After locating "(g : t.SameBanks" in the listing below, copy that line and each one after it exactly, ending with the line that has "h.2.2.1, g.2.2.2.trans h.2.2.2⟩".
[Start of Attachment]
theorem State.dwrRecord_of_solo (h : s.dwrReason key w = 0) (hp : s.paired = false) :
    (s.dwrRecord key w).1 = (s.dropHold key).dwrApply key w := by
  have hp' : (s.dropHold key).paired = false := hp
  simp only [State.dwrRecord, h, hp', ne_eq, not_true_eq_false, if_false, Bool.false_eq_true]

theorem State.dwrRecord_of_paired (h : s.dwrReason key w = 0) (hp : s.paired = true) :
    (s.dwrRecord key w).1 = { s with quilt := { s.quilt with
      hold := s.quilt.hold.filter (fun e => e.1 ≠ key / 65536),
      paired := s.quilt.paired ++ [⟨key, w, 8 * (s.msc / 8) + 16⟩] } } := by
  have hp' : (s.dropHold key).paired = true := hp
  simp only [State.dwrRecord, h, hp', ne_eq, not_true_eq_false, if_false, if_true]
  rfl

theorem State.dwrReason_cases (s : State) (key : Nat) (w : DWord) : (s.bstate = 4 → s.dwrReason key w = 1) ∧
    (s.bstate ≠ 4 → (stitchOf (s.quilt.live.slot key)).lifesafe = true → s.dwrReason key w = 2) ∧
    (s.bstate ≠ 4 → (stitchOf (s.quilt.live.slot key)).lifesafe = false → pairOf (s.quilt.live.slot key) ≠ pairOf w →
      s.dwrReason key w = 3) ∧
    (s.bstate ≠ 4 → (stitchOf (s.quilt.live.slot key)).lifesafe = false → pairOf (s.quilt.live.slot key) = pairOf w →
      s.dwrReason key w = if s.quilt.live.inList key = true then 0 else 4) := by
  refine ⟨fun h => if_pos h, ?_, ?_, ?_⟩
  · intro h hsafe
    simp only [State.dwrReason, h, hsafe, if_false, if_true]
  · intro h hsafe hpair
    simp only [State.dwrReason, h, hsafe, hpair, if_false, if_true, Bool.false_eq_true, ne_eq, not_false_eq_true]
  · intro h hsafe hpair
    cases hlist : s.quilt.live.inList key <;>
      simp only [State.dwrReason, h, hsafe, hpair, hlist, if_false, if_true, Bool.false_eq_true, ne_eq, not_true_eq_false,
        Bool.not_false, Bool.not_true]

end

/-! ### Writes of BASTE -/

theorem State.setBaste_only (s : State) (k : Bank) :
    OnlyRegs [R.SEAM_STATUS] { s with quilt := { s.quilt with baste := k } } (s.setBaste k) := by
  unfold State.setBaste
  dsimp only
  split
  · exact (OnlyRegs.refl _ _).setFld _ _ _ (by decide)
  · exact OnlyRegs.refl _ _

theorem OnlyRegs.quilt {A : List Nat} {s t : State} (h : OnlyRegs A s t) : t.quilt = s.quilt := by rw [h.1]

theorem OnlyRegs.mem {A : List Nat} {s t : State} (h : OnlyRegs A s t) : t.mem = s.mem := by rw [h.1]

theorem State.setBaste_quilt (s : State) (k : Bank) : (s.setBaste k).quilt = { s.quilt with baste := k } :=
  (s.setBaste_only k).quilt

theorem State.setBaste_mem (s : State) (k : Bank) : (s.setBaste k).mem = s.mem := (s.setBaste_only k).mem

/-- Each of the three kinds of word goes into its own part of BASTE. -/
theorem State.putBaste_eq (s : State) (w : BasteWord) (v enable : Nat) : ∃ (k : Bank) (q : QWord),
    s.putBaste w v enable = { s.setBaste k with quilt := { (s.setBaste k).quilt with
      ue := (s.setBaste k).quilt.ue.filter (· ≠ q) } } ∧
    ∀ tile slot, w = .slot tile slot → k.slots = Sparse.set zeroD s.quilt.baste.slots (65536 * tile.val + slot.val)
      (BitVec.ofNat 64 (mergeBytes 8 (s.quilt.baste.slot (65536 * tile.val + slot.val)).toNat v enable)) := by
  cases w with
  | slot tile slot =>
    refine ⟨_, _, rfl, ?_⟩
    rintro tile' slot' ⟨⟩
    rfl
  | desc bus word => exact ⟨_, _, rfl, fun _ _ h => by cases h⟩
  | dmap entry => exact ⟨_, _, rfl, fun _ _ h => by cases h⟩

theorem State.putBaste_keeps (s : State) (w : BasteWord) (v enable : Nat) :
    (s.putBaste w v enable).quilt.live = s.quilt.live ∧ (s.putBaste w v enable).mem = s.mem ∧
    RegsBut [R.SEAM_STATUS] s (s.putBaste w v enable) ∧
    ∀ tile slot, w = .slot tile slot → (s.putBaste w v enable).quilt.baste.slot (65536 * tile + slot) =
      BitVec.ofNat 64 (mergeBytes 8 (s.quilt.baste.slot (65536 * tile + slot)).toNat v enable) := by
  obtain ⟨k, q, hput, hslot⟩ := s.putBaste_eq w v enable
  rw [hput]
  refine ⟨by rw [State.setBaste_quilt], s.setBaste_mem k, (s.setBaste_only k).2, ?_⟩
  intro tile slot hw
  rw [State.setBaste_quilt]
  show Sparse.get zeroD k.slots _ = _
  rw [hslot tile slot hw, Sparse.get_set_same]

/-- Settles O17: meters and taps by the lemmas on a group and a delay that fit or do not; a direct write by its reason. -/
theorem metersTapsAndStitches : Obligations.MetersTapsAndStitches := by
  unfold Obligations.MetersTapsAndStitches
  refine ⟨⟨?peak, ?fits, ?misfit, ?delay, ?badDelay, ?fadeEnd, ?fadeRuns⟩,
    ⟨?applied, ?refused, State.dwrReason_cases, ?shown, ?low, ?empty, ?due, ?waiting, ?baste, ?closed⟩⟩
  case peak =>
    intro m s
    exact ⟨_, rfl, rfl, s.rd_wrN_zero _, fun a ha => State.reg_wr_ne _ _ (List.ne_of_not_mem_cons ha), rfl⟩
  case fits =>
    intro t s hlen hend hfree
    exact congrArg Host.Outcome.next (State.dlyApply_of_fits hlen hend hfree)
  case misfit =>
    intro t s hnone hbad
    exact congrArg Host.Outcome.next (State.dlyApply_of_misfit hnone hbad)
  case delay =>
    intro t v s hlen hfit
    exact ⟨_, congrArg Host.Outcome.next (State.dlyDelay_of_fits hlen hfit), rfl⟩
  case badDelay =>
    intro t v s hbad
    exact congrArg Host.Outcome.next (State.dlyDelay_of_misfit hbad)
  case fadeEnd =>
    rintro t s u hfading hover rfl
    have hend : exec (.dlyXfEnd t) s = (match (s.tap t).held with
        | some dly => .next (((s.setTap t { s.tap t with xfLen := 0, held := none }).syncTap t).tapMove t
            ((s.setTap t { s.tap t with xfLen := 0, held := none }).syncTap t).msc dly)
        | none => .next ((s.setTap t { s.tap t with xfLen := 0, held := none }).syncTap t)) := by
      refine if_neg ?_
      simp [hfading, hover]
    refine ⟨fun hheld => ?_, fun d hheld => ?_⟩ <;> rw [hend, hheld]
  case fadeRuns =>
    intro t s h
    refine if_pos ?_
    rcases h with h | h <;> simp [h]
  case applied =>
    intro tile slot v s hreason
    have htile : (65536 * tile.val + slot.val) / 65536 = tile.val := by omega
    have hexec : exec (.directStitchWrite tile slot v 255#8) s = .next (s.dwrRecord (65536 * tile + slot) v).1 :=
      congrArg Host.Outcome.next (s.directWrite_whole _ v)
    refine ⟨fun hsolo => ?_, fun hpaired => ?_⟩
    · rw [hexec, State.dwrRecord_of_solo hreason hsolo]
    · rw [hexec, State.dwrRecord_of_paired hreason hpaired, htile]
  case refused =>
    intro tile slot v s hreason
    exact congrArg Host.Outcome.next ((s.directWrite_whole _ v).trans (State.dwrRecord_of_refused hreason))
  case shown =>
    rintro s u key r rfl
    rfl
  case low =>
    intro tile slot v s
    exact congrArg Host.Outcome.next (s.directWrite_low tile slot v)
  case empty => exact fun tile slot v s => rfl
  case due =>
    intro s w hone hdue
    show Host.Outcome.next s.pairedWrites = _
    simp [State.pairedWrites, hone, hdue, Nat.not_lt.2 hdue]
  case waiting =>
    intro s hlater
    have hnone : s.quilt.paired.filter (fun w => w.due ≤ s.msc) = [] := by simpa using hlater
    have hall : s.quilt.paired.filter (fun w => s.msc < w.due) = s.quilt.paired := by simpa using hlater
    show Host.Outcome.next s.pairedWrites = _
    simp only [State.pairedWrites, hnone, hall, List.foldl_nil]
  case baste =>
    intro w v en s hopen
    obtain ⟨hlive, hmem, hregs, hslot⟩ := s.putBaste_keeps w v.toNat en.toNat
    exact ⟨_, congrArg Host.Outcome.next (if_pos hopen), rfl, hlive, hmem, hregs, hslot⟩
  case closed =>
    intro w v en s hshut
    exact congrArg Host.Outcome.next (if_neg (by rw [hshut]; decide))

/-! ### What a direct write leaves -/

/-- The Quilt banks, the running ramps and the memories stand as they were. -/
def State.SameBanks (s t : State) : Prop :=
  t.quilt.live = s.quilt.live ∧ t.quilt.baste = s.quilt.baste ∧ t.seam.ramps = s.seam.ramps ∧ t.mem = s.mem

theorem State.SameBanks.refl (s : State) : s.SameBanks s := ⟨rfl, rfl, rfl, rfl⟩

theorem State.SameBanks.trans {s t u : State} (h : s.SameBanks t) (g : t.SameBanks u) : s.SameBanks u :=
  ⟨g.1.trans h.1, g.2.1.trans h.2.1, g.2.2.1.trans h.2.2.1, g.2.2.2.trans h.2.2.2⟩

theorem State.SameBanks.foldl {α : Type} {f : State → α → State} (hf : ∀ (s : State) x, s.SameBanks (f s x)) (l : List α) (s : State) :
    s.SameBanks (l.foldl f s) := by
  induction l generalizing s with
  | nil => exact State.SameBanks.refl s
  | cons x xs ih => exact (hf s x).trans (ih (f s x))

theorem State.SameBanks.ite {s t u : State} {c : Prop} [Decidable c] (h : s.SameBanks t) (g : s.SameBanks u) :
    s.SameBanks (if c then t else u) := by
  split
  · exact h
  · exact g

theorem State.SameBanks.ccu {s t : State} (h : s.SameBanks t) (c : Ccu) : s.SameBanks { t with ccu := c } := h

theorem State.SameBanks.setCcuState {s t : State} (h : s.SameBanks t) (r v : Nat) : s.SameBanks (t.setCcuState r v) := h

theorem State.SameBanks.setCcuDeadline {s t : State} (h : s.SameBanks t) (r v : Nat) : s.SameBanks (t.setCcuDeadline r v) := h

theorem State.SameBanks.outs {s t : State} (h : s.SameBanks t) (o : List OutStitch) :
    s.SameBanks { t with seam := { t.seam with outs := o } } := h

theorem State.resolo_sameBanks (s : State) (n : Nat) : s.SameBanks (s.resolo n) := by
  unfold State.resolo
  refine .ite (.refl s) (.foldl (fun t b => ?_) _ s)
  refine .foldl (fun u key => ?_) _ t
  exact .ite (.refl u) ⟨rfl, rfl, rfl, rfl⟩

theorem State.reduck_sameBanks (s : State) (n : Nat) : s.SameBanks (s.reduck n) := by
  unfold State.reduck
  refine .ite (.refl s) (State.SameBanks.outs (.foldl (fun t b => ?_) _ s) _)
  refine .foldl (fun u key => ?_) _ t
  exact .ite (.refl u) ⟨rfl, rfl, rfl, rfl⟩

theorem State.ccuChange_sameBanks (s : State) (r : Nat) : s.SameBanks (s.ccuChange r) := by
  unfold State.ccuChange
  have h := (State.SameBanks.refl s).ccu { s.ccu with changed := s.ccu.changed.set r true, whole := s.ccu.whole.set r false }
  exact .ite (((h.setCcuState r 2).setCcuDeadline r _).ccu _) h

theorem sext_bounds (v : Nat) : -2 ^ 23 ≤ sext 24 v ∧ sext 24 v < 2 ^ 23 := by
  unfold sext
  split <;> omega

/-- LIVE with one record and its current gain replaced. -/
def Bank.written (k : Bank) (key : Nat) (w : DWord) : Bank :=
  { k with slots := Sparse.set zeroD k.slots key w,
           gains := Sparse.set zeroW k.gains key (BitVec.ofInt 32 (stitchOf w).target) }

/-- The record, the gain and the ramps of the slot change; the rest of the write counts, logs and recomputes factors. -/
theorem State.dwrApply_sameBanks (s : State) (key : Nat) (w : DWord) :
    ({ s with quilt := { s.quilt with live := s.quilt.live.written key w },
              seam := { s.seam with ramps := s.seam.ramps.filter (fun e => e.1 ≠ key) } } : State).SameBanks
      (s.dwrApply key w) := by
  unfold State.dwrApply
  have hfactors : ∀ t u : State, State.SameBanks t u → t.SameBanks ((u.resolo u.msc).reduck u.msc) :=
    fun t u h => (h.trans (u.resolo_sameBanks _)).trans ((u.resolo _).reduck_sameBanks _)
  refine .ite (State.SameBanks.trans ?_ (State.ccuChange_sameBanks _ 0)) ?_
  · exact hfactors _ _ ⟨rfl, rfl, rfl, rfl⟩
  · exact hfactors _ _ ⟨rfl, rfl, rfl, rfl⟩

theorem Bank.slot_written_ne (k : Bank) {key j : Nat} (w : DWord) (h : j ≠ key) : (k.written key w).slot j = k.slot j :=
  Sparse.get_set_other _ _ _ _ _ h

theorem Bank.gain_written_ne (k : Bank) {key j : Nat} (w : DWord) (h : j ≠ key) : (k.written key w).gain j = k.gain j :=
  congrArg BitVec.toInt (Sparse.get_set_other _ _ _ _ _ h)

theorem Bank.slot_written (k : Bank) (key : Nat) (w : DWord) : (k.written key w).slot key = w :=
  Sparse.get_set_same _ _ _ _

/-- A target fits a gain word: 24 bits with a sign. -/
theorem Bank.gain_written (k : Bank) (key : Nat) (w : DWord) : (k.written key w).gain key = (stitchOf w).target := by
  show (Sparse.get zeroW (Sparse.set zeroW k.gains key _) key).toInt = _
  rw [Sparse.get_set_same, BitVec.toInt_ofInt]
  obtain ⟨hlow, hhigh⟩ := sext_bounds (bitsOf w.toNat 38 15)
  have htarget : (stitchOf w).target = sext 24 (bitsOf w.toNat 38 15) * 256 := rfl
  exact Int.bmod_eq_of_le (by omega) (by omega)

/-- Settles O18, by the record and gain written and the banks that everything after them leaves alone. -/
theorem directWriteEffect : Obligations.DirectWriteEffect := by
  unfold Obligations.DirectWriteEffect
  intro s key w
  obtain ⟨hlive, hbaste, hramps, hmem⟩ := s.dwrApply_sameBanks key w
  rw [hlive, hramps]
  refine ⟨Bank.slot_written _ _ _, Bank.gain_written _ _ _,
    fun k hk => ⟨Bank.slot_written_ne _ _ hk, Bank.gain_written_ne _ _ hk⟩, fun e he => ?_, rfl, rfl, hbaste, hmem⟩
  exact of_decide_eq_true (List.mem_filter.1 he).2

/-! ### The cycle of BASTE -/

section
variable {s : State}

theorem State.basteOpen_iff : s.basteOpen = true ↔ s.bstate = 0 ∨ s.bstate = 2 := by
  simp [State.basteOpen]

theorem State.discard_of_open (h : s.bstate = 0 ∨ s.bstate = 2) (force : Bool) :
    (s.discard force).1 = ({ s with seam := { s.seam with sew := none } } : State).setBstate 6 := by
  rcases h with h | h <;> simp only [State.discard, h] <;> rfl

theorem State.discard_of_armed (h : s.bstate = 3) {e : Event} (hsew : s.seam.sew = some e) (force : Bool) :
    (s.discard force).1 = (s.cancelEvent e).setBstate 6 := by
  simp only [State.discard, h, hsew]
  rfl

theorem State.discard_of_sewing (h : s.bstate = 4) (force : Bool) : (s.discard force).1 = s := by
  simp only [State.discard, h]
  rfl

theorem State.discard_of_forced (h : s.bstate = 5) : (s.discard true).1 = s.forceUnravel := by
  simp only [State.discard, h]
  rfl

theorem State.discard_of_busy (h : s.bstate = 1 ∨ s.bstate = 5 ∨ s.bstate = 6) : (s.discard false).1 = s.seamBusy := by
  rcases h with h | h | h <;> simp only [State.discard, h] <;> rfl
[End of Attachment]
Solution to the problem —
theorem State.SameBanks.trans {s t u : State} (h : s.SameBanks t) (g : t.SameBanks u) : s.SameBanks u :=
  ⟨g.1.trans h.1, g.2.1.trans h.2.1, g.2.2.1.trans h.2.2.1, g.2.2.2.trans h.2.2.2⟩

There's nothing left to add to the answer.